Why might this have happened? One possibility is that improvements in tackling conditions such as heart disease and strokes allowed higher survival rates than were possible in previous years. One’s chances of surviving a stroke, for example, were higher in 2015 than they were a decade earlier, but the increased survival rate also means that more people will survive to live with a disability. Survival from a stroke, for example, might leave survivors needing to use a wheelchair for their remaining lifespan. Less death from the disease does not necessarily imply less disability in the population.

Death Rates from Some Common Causes of Death

Beveridge termed his giant Disease, not mortality or life expectancy, so I feel that I should at least look at the diseases which have been the major causes of death in post-war Britain. I distinguish just some broad categories of disease—ischaemic heart disease (often termed coronary artery disease), of which the most familiar form is a heart attack; cerebrovascular disease, of which the most common form is a stroke; cancers (technically malignant neoplasm), among which I distinguish breast cancer and smoking-related cancers such as lung cancer; and finally, dementias, of which there are a number including the familiar Alzheimer’s disease.

In Figure 3.5 I show trends over time since 1979 (which is the earliest that our source, the Global Burden of Disease Study, allows us to start) in age-standardized death rates. As one can see, there was a steep decline in deaths from heart disease, especially among men.¹⁰ Women in general experienced lower levels of mortality from heart disease compared with men, but declines in mortality from these diseases also occurred among women, outpacing the reductions in other major causes of death.
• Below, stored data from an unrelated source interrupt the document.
-- ==== Sys2Proof/Machine/Dispatch.lean ====
section
/-! DEFINITION. One arm for each instruction and event: a direct call of its meaning. -/

namespace Sys2Proof.Machine
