/-- A refused write of a descriptor (R351): the flag rises, and nothing else of the descriptor changes. -/
def Refused (s t : State) (l : Nat) : Prop := t.ld l = { s.ld l with referr := true }

end Sys2Proof.Claim
end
Figure 3.5. There were large decreases in deaths from heart disease between 1979 and 2013 in the UK, especially among men

Source: Global Burden of Disease Study, http://thelancet.com/gbd

In contrast, although reductions in cancer mortality also took place for both men and women, the rates of improvement were slower than for heart disease.¹¹ As a result, the contribution of cancers to mortality increased after the 1950s. The trends, moreover, varied for different types of cancer. Since the 1950s, lung cancer remained the most common cancer-related cause of death for men, and towards the end of the twentieth century came to rival breast cancer as the most common cancer-related cause of death among women.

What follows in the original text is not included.